押収してあるマツチ箱一個(軸木五本在中-昭和四一年押第二六号の二)を被告人大野世友から没収する。

理由

(罪となるべき事実)

被告人大野世友、同大野世親は兄弟で、いずれも小学校を中退したのち、肩書本籍地で父親大野珍平に養育されたもので、殆ど他に就職することもなく、生活保護を受けて生活していたところ、かねて網走市字二ツ岩付近の国有林の火入をみて山林が勢よく燃えるのに興味をもち、

第一、被告人両名は共謀のうえ国有林に放火しようと企て、昭和三九年一〇月三〇日午後二時三〇分ころ、同市字二ツ岩所在の網走営林署管理にかかる国有林網走事業区一一一林班ぬ小班内の防風林東縁付近に積み重ねられてあつた枯枝に、被告人世親は、かねて石油をしみこませたボロ布を長さ一メートル位の棒切れの先端にしばりつけたうえマツチで点火した松明よりのものを用い、被告人世友は、所携のマツチを用い、それぞれ点火してもえ拡がらせ、よつて右国有林約一九一、四平方メートル(トド松など八本時価約三万二、四四〇円相当を含む。

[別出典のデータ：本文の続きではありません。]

-- ==== Sys2Proof/Tests/Slice0.lean ====
section
/-!
SUPPORT. The model's own tests: ill-formed commands that each check refuses, words written out from the manual's instruction formats,
one case for each statement that has hypotheses, and results worked out from the manual by hand.
-/
namespace Sys2Proof.Tests

open Sys2Proof Sys2Proof.Machine Sys2Proof.Claims

set_option Elab.async false
set_option linter.all false

/-! ## Instruction words, written from the table Instruction formats (R222) -/

/-- Formats A and V: class [31:27], d [26:22], a [21:17], b [16:12], and bits [11:0]. -/
def wordA (cls d a b fn : Nat) : U32 := BitVec.ofNat 32 (cls * 2 ^ 27 + d * 2 ^ 22 + a * 2 ^ 17 + b * 2 ^ 12 + fn)
/-- Format I: class, d, a, function [16:15], immediate [14:0]. -/
def wordI (cls d a fn imm : Nat) : U32 := BitVec.ofNat 32 (cls * 2 ^ 27 + d * 2 ^ 22 + a * 2 ^ 17 + fn * 2 ^ 15 + imm)
/-- Format B: class 0x04, a [26:22], b [21:17], condition [16:14], offset [13:0]. -/
def wordB (cond a b off : Nat) : U32 := BitVec.ofNat 32 (4 * 2 ^ 27 + a * 2 ^ 22 + b * 2 ^ 17 + cond * 2 ^ 14 + off)
/-- Format E: class, a [26:22], b [21:17], function [16:8], tag [7:0]. -/
def wordE (cls a b fn tag : Nat) : U32 := BitVec.ofNat 32 (cls * 2 ^ 27 + a * 2 ^ 22 + b * 2 ^ 17 + fn * 2 ^ 8 + tag)

/-! ## A bench: the package up, core 0 alone in the running group 0 -/

/-- Package 5 with its rails and domains on, stock in service, the dictionary ready, and group 0 of core 0 running under the operator. -/
def bench : State :=
  let s := State.reset
  let s := { s with
    pins := { s.pins with pwrOk := true, stkResetLow := false, misoHiZ := false }
    gaffer := { s.gaffer with running := true, dictReady := true, diesReleased := true, readiness := 0xFF }
    flash := { s.flash with writable := true }
    groups := [(0, { Group.reset with state := .running, request := 1 })]
    cores := [(0, { Core.reset with regs := [(1, 0x40), (2, 3)] })] }
  let s := { s with
    mem := { s.mem with stock := (List.range 16).map (fun c => (c, { density := 64, state := 2, rate := 8533, failedInService := false })) }
    power := { s.power with
      regs := (List.range 8).map (fun r => (r, { Regulator.reset with on := true, stable := nominalMv r }))
      domains := (List.range 16).map (fun d => (d, { Domain.reset with state := .on })) } }
  setVal (setVal s 0x4100 1 0 (1 :: zeros 127)) 0x1004 0 0 [5, 0]

/-- Core 0 of the bench with these registers. -/
def withRegs (s : State) (l : List (Nat × U64)) : State := modCore s 0 (fun k => { k with regs := l })

/-- The global address of offset o of space sp of the bench's package. -/
def addr (sp o : Nat) : Nat := 5 * 2 ^ 51 + sp * 2 ^ 47 + o
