-- ==== Sys2Proof/Machine/State.lean ====
section
/-! DEFINITION. The architectural state (R20 to R37), its reset value (R35), and the reasons a step can stop. -/

namespace Sys2Proof.Machine

/-- The register file (R7, R20): `a` is `x[1]`, `b` is `x[2]` (R12). -/
inductive Reg where
  | a
  | b
  deriving DecidableEq, Repr

/-- One output event (R33): the register that PRINT named and the byte it held. -/
structure OutEvent where
  reg : Reg
  value : Byte
  deriving DecidableEq, Repr

/-- What the last Step that did not fault answered its caller (R110, R175). The model's own; see log entry 1. -/
inductive Report where
  /-- No Step has completed since Reset. -/
  | noStep
  /-- The instruction completed. -/
  | ok
  /-- The opcode fetched was HALT; nothing was written (R164, R207). -/
  | halted
  deriving DecidableEq, Repr

/-- A byte array (R31, R32) as the list of its bytes that differ from `Config.blankByte`, in the canonical form that
`Memory.wf` states: addresses strictly rising, no listed byte equal to what an unlisted address reads as. -/
abbrev Memory := List Host.Cell

/-- The whole state. The first six fields are the closed list of R20; `out` is the output stream of R33, an observation of
the run; `report` is the model's own field for the result that Step hands to its caller. -/
structure State where
  /-- Register A (R21). -/
  regA : Byte
  /-- Register B (R22). -/
  regB : Byte
  /-- The instruction pointer IC (R24, R25): a natural number, never wrapped. -/
  ic : Nat
  /-- STACK (R29, R30), bottom first: the top is the last element. -/
  stack : List Byte
  /-- RAM (R31): the program and all operand bytes. -/
  ram : Memory
  /-- ROM (R32): no instruction reads it. -/
  rom : Memory
  /-- OUT (R33), oldest event first. -/
  out : List OutEvent
  /-- The result of the last Step that did not fault; DESIGN CHOICE, log entry 1. -/
  report : Report
  deriving DecidableEq, Repr

/-- The machine right after Reset (R35, R210): zeroed registers and IC, empty STACK, zero-filled RAM and ROM, empty OUT.
`report` is `noStep`: DESIGN CHOICE, log entry 1. -/
def State.reset : State :=
  { regA := 0, regB := 0, ic := 0, stack := [], ram := [], rom := [], out := [], report := .noStep }

/-- The faults of R185. Each is the spec's own and leaves the state as it was before the step (R197). -/
inductive Fault where
  /-- Code 1 (R187): raised by selector decoding, in ADD, SUB, MULT, DIV, JMP_IF_A, JMP_IF_B, MOV and PRINT, when the byte
  `b` at `addr` is not 1 or 2. Safe: the spec names this fault. -/
  | invalidRegisterSelector (addr : Nat) (b : Byte)
  /-- Code 2 (R188): raised by JMP_IF_A and JMP_IF_B when the selector byte at `addr` names the other register `r`.
  Safe: the spec names this fault. -/
  | registerSelectorMismatch (addr : Nat) (r : Reg)
  /-- Code 3 (R189): raised by DIV with immediate 0. Safe: the spec names this fault. -/
  | divisionByZero
  /-- Code 4 (R190): raised by POP on an empty STACK. Safe: the spec names this fault. -/
  | stackUnderflow
  /-- Code 5 (R191): raised by the fetch, by an operand read or by a jump whose address or target `addr` is not below
  MEM_SIZE. Safe: the spec names this fault. -/
  | addressOutOfRange (addr : Nat)
  /-- Code 6 (R192): raised by MOV and PRINT only when LEGACY_PLACEHOLDERS is true, so never by this hardware. Safe: the
  spec names this fault. -/
  | unimplemented (o : Nat) (opc : Byte)
  /-- Code 7 (R193): raised by the dispatcher for an opcode byte in 0x0C..0xFF at `o`. Safe: the spec names this fault. -/
  | invalidOpcode (o : Nat) (opc : Byte)
  /-- Code 8 (R194): raised by PUSH only when STACK_DEPTH is finite and STACK is full, so never by this hardware. Safe: the
  spec names this fault. -/
  | stackOverflow
  deriving DecidableEq, Repr

/-- What has no meaning. No step of this machine is refused. -/
inductive Refusal where
  /-- Raised by `exec` for an instruction that has no meaning yet; no arm answers it. Safe: the model stops. -/
  | notModelled (mnemonic : String)
  /-- Raised by the host operations LoadRAM and LoadROM for an image of `n` bytes where `n` is not MEM_SIZE: "an image of
  any other length cannot be presented" (R172). Safe: the model stops. -/
  | imageLength (n : Nat)
  deriving DecidableEq, Repr

end Sys2Proof.Machine
end

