-- ==== Sys2Proof/Machine/Operands.lean ====
section
/-! DEFINITION. The operand forms (R84): a byte of the instruction, a register selector (R115), and the one-level
pointer-through-memory indirection of the jumps (R144). -/

namespace Sys2Proof.Machine

/-- `MemRead(addr, 1)` of an operand byte that the fetch has already taken from RAM at `addr` with the opcode: the bounds
check of R13 and R56, and then that byte `b`. The check stands here, in the order of the instruction's own rule (R114,
R195), so that a byte that the rule does not read is not checked (R86). See log entry 2. -/
def operandByte (c : Config) (addr : Nat) (b : Byte) : Except Fault Byte := do
  require (addr < c.memSize) (.addressOutOfRange addr)
  .ok b

/-- The register that a selector byte names (R115): the whole byte is tested. -/
def selReg (b : Byte) : Option Reg :=
  if b = 1 then some .a else if b = 2 then some .b else none

/-- `DecodeSel(addr)` (R115), with `b` the byte at `addr`. -/
def decodeSel (c : Config) (addr : Nat) (b : Byte) : Except Fault Reg := do
  let sel ← operandByte c addr b
  match selReg sel with
  | some r => .ok r
  | none => raise (.invalidRegisterSelector addr sel)

/-- `Indirect(q)` (R144), with `ptr` the byte at `q + 1`: the target that IC takes. The byte at `q` is not read. The last
check is R141's; it cannot fail when MEM_SIZE is at least 256. -/
def indirect (c : Config) (s : State) (q : Nat) (ptr : Byte) : Except Fault Nat := do
  let p ← operandByte c (q + 1) ptr
  let t ← memRead c s p.toNat
  require (t.toNat < c.memSize) (.addressOutOfRange t.toNat)
  .ok t.toNat

end Sys2Proof.Machine
end

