def isNext (o : Host.Outcome State Fault Refusal) (t : State) : Bool :=
  match o with
  | .next u => decide (u = t)
  | .fault _ => false
  | .refused _ => false

def isFault (o : Host.Outcome State Fault Refusal) (f : Fault) : Bool :=
  match o with
  | .next _ => false
  | .fault g => decide (g = f)
  | .refused _ => false

/-- A small memory, so that a test can write a whole image. -/
def smallConfig : Config := { Config.hardware with memSize := 5 }

def depthTwo : Config := { Config.hardware with stackDepth := some 2 }

def legacy : Config := { Config.hardware with legacyPlaceholders := true }

/-! ### WellFormed refuses an ill-formed term of each check (R92; the selector values of R115) -/

theorem test_wellFormed_refuses_add : (Instr.add 0 5).wellFormed = false := by decide
theorem test_wellFormed_refuses_sub : (Instr.sub 3 5).wellFormed = false := by decide
theorem test_wellFormed_refuses_mult : (Instr.mult 0x81 5).wellFormed = false := by decide
theorem test_wellFormed_refuses_div : (Instr.div 255 5).wellFormed = false := by decide
theorem test_wellFormed_refuses_jmpIfA : (Instr.jmpIfA 2 0 4).wellFormed = false := by decide
theorem test_wellFormed_refuses_jmpIfB : (Instr.jmpIfB 1 0 4).wellFormed = false := by decide
theorem test_wellFormed_refuses_mov_destination : (Instr.mov 0 2).wellFormed = false := by decide
theorem test_wellFormed_refuses_mov_source : (Instr.mov 1 3).wellFormed = false := by decide
theorem test_wellFormed_refuses_print : (Instr.print 9).wellFormed = false := by decide
theorem test_wellFormed_accepts : [Instr.halt, .add 1 0, .sub 2 0, .mult 1 9, .div 2 0, .jmp 7 7, .jmpIfA 1 7 7,
    .jmpIfB 2 7 7, .push 7 7, .pop 7, .mov 1 2, .print 2].all Instr.wellFormed = true := by decide

/-! ### Decoding: words written out from the formats of R83 and the opcodes of R87 -/

theorem test_decode_halt : decode [0x00] = .ok .halt := by decide
theorem test_decode_add : decode [0x01, 0x02, 0xFA] = .ok (.add 2 250) := by decide
theorem test_decode_sub : decode [0x02, 0x01, 0x14] = .ok (.sub 1 20) := by decide
theorem test_decode_mult : decode [0x03, 0x02, 0x03] = .ok (.mult 2 3) := by decide
theorem test_decode_div : decode [0x04, 0x01, 0x0A] = .ok (.div 1 10) := by decide
theorem test_decode_jmp : decode [0x05, 0x77, 0x04, 0x00] = .ok (.jmp 0x77 4) := by decide
theorem test_decode_jmpIfA : decode [0x06, 0x01, 0x55, 0x04] = .ok (.jmpIfA 1 0x55 4) := by decide
theorem test_decode_jmpIfB : decode [0x07, 0x02, 0x55, 0x04] = .ok (.jmpIfB 2 0x55 4) := by decide
theorem test_decode_push : decode [0x08, 0x99, 0x2A] = .ok (.push 0x99 42) := by decide
theorem test_decode_pop : decode [0x09, 0x99] = .ok (.pop 0x99) := by decide
theorem test_decode_mov : decode [0x0A, 0x02, 0x01] = .ok (.mov 2 1) := by decide
theorem test_decode_print : decode [0x0B, 0x09] = .ok (.print 9) := by decide
theorem test_decode_refuses_0C_80_FF : decode [0x0C] = .error (.invalidOpcode 12) ∧
    decode [0x80] = .error (.invalidOpcode 128) ∧ decode [0xFF] = .error (.invalidOpcode 255) := by decide
theorem test_decode_refuses_too_few_bytes :
    decode [] = .error .noBytes ∧ decode [0x06, 0x01, 0x55] = .error (.truncated 6 3) := by decide

/-- The table numbers bits from the first byte up: the second byte is bits 15..8. -/
theorem test_decodeTableWord : decodeTableWord 24 0xFA0201 = some (.add 2 250) ∧
    decodeTableWord 8 0x06 = some (.jmpIfA 0 0 0) ∧ decodeTableWord 8 0x0C = none := by decide

theorem test_withFetchWord_runs_first : isNext (step (State.reset.withFetchWord 24 0x050101))
    { boot [0x01, 0x01, 0x05] 5 0 [] with ic := 3, report := .ok } = true := by decide

/-! ### One step of each instruction (95_test_vectors.md, by section) -/

/-- 2.2. -/
theorem test_add_of_b_writes_a_and_wraps : isNext (step (boot [0x01, 0x02, 0xFA] 7 7 []))
    { boot [0x01, 0x02, 0xFA] 1 7 [] with ic := 3, report := .ok } = true := by decide
/-- 2.6: the selector is tested before the immediate's address. -/
theorem test_add_selector_before_immediate_address :
    isFault (step (bootAt 65533 [0x01, 0x07] 0 0 [])) (.invalidRegisterSelector 65534 7) = true := by decide

/-- 2.2. -/
theorem test_sub_borrow_wraps : isNext (step (boot [0x02, 0x01, 0x14] 15 0 []))
    { boot [0x02, 0x01, 0x14] 251 0 [] with ic := 3, report := .ok } = true := by decide
/-- 2.2. -/
theorem test_sub_of_b : isNext (step (boot [0x02, 0x02, 0x03] 100 2 []))
    { boot [0x02, 0x02, 0x03] 255 2 [] with ic := 3, report := .ok } = true := by decide

/-- 2.2. -/
theorem test_mult_of_b : isNext (step (boot [0x03, 0x02, 0x03] 1 100 []))
    { boot [0x03, 0x02, 0x03] 44 100 [] with ic := 3, report := .ok } = true := by decide
/-- 2.2. -/
theorem test_mult_255_255 : isNext (step (boot [0x03, 0x01, 0xFF] 255 0 []))
    { boot [0x03, 0x01, 0xFF] 1 0 [] with ic := 3, report := .ok } = true := by decide

/-- 2.2. -/
theorem test_div_of_b_floor : isNext (step (boot [0x04, 0x02, 0x03] 9 200 []))
    { boot [0x04, 0x02, 0x03] 66 200 [] with ic := 3, report := .ok } = true := by decide
/-- 2.2: a zero divisor faults; an illegal selector is reported before it. -/
theorem test_div_faults : isFault (step (boot [0x04, 0x02, 0x00] 9 0 [])) .divisionByZero = true ∧
    isFault (step (boot [0x04, 0x03, 0x00] 9 0 [])) (.invalidRegisterSelector 1 3) = true := by decide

)を焼燬し、もつて他人の森林に放火した、

第二、被告人世親は、前同様国有林に放火しようと企て、同四〇年六月一日午前一〇時ころ、前記事業区一一一林班た小班内の造林予定地において、刈り積まれてあつた枯笹に所携のマツチで点火してもえ拡がらせ、よつて、右国有林約一四〇平方メートル(散在する末木枝条三立方メートル時価二〇〇円相当を含む。)を焼燬し、もつて他人の森林に放火した、

第三、被告人世友は、前同様国有林に放火しようと企て、

(一)  同年六月一八日午前八時三〇分ころ、前記事業区一一一林班た小班内の造林予定地において、積み重ねられてあつた枯枝に所携のマツチで点火してもえ拡がらせ、よつて同国有林約六五〇〇平方メートル(散在する末木枝条一三立方メートル時価一、三〇〇円相当を含む。)を焼燬し、もつて他人の森林に放火した、

(二)  同四一年六月二〇日午前一〇時三〇分ころ、前記事業区一一〇林班に小班内の造林地において、枯笹に所携のマツチ(昭和四一年押第二六号の二)で点火して同林班か小班及びね小班にもえ拡がらせ、よつて同国有林約五万五、一〇〇平方メートル(自生トドマツ一三〇本、同広葉樹一、一四七本を含む、被害額合計一五二万六、九三八円相当)を焼燬し、もつて他人の森林に放火した、

ものであつて、なお被告人大野世友は、右各犯行当時精神薄弱による心神耗弱の状態にあつたものである。

(証拠の標目)<省略>

(確定裁判)

被告人世親は、昭和四一年二月二八日網走簡易裁判所で窃盗罪により懲役一〇月に処せられ、この裁判は同年三月一五日確定したもので右事実は釧路地方検察庁作成の同被告人に関する前科照会回答書によつて認める。

(法令の適用)

被告人大野世親の判示第一、第二の各所為、同大野世友の判示第一、第三の各所為はいずれも森林法二〇二条一項(第一事実については更に刑法六〇条)に該当する。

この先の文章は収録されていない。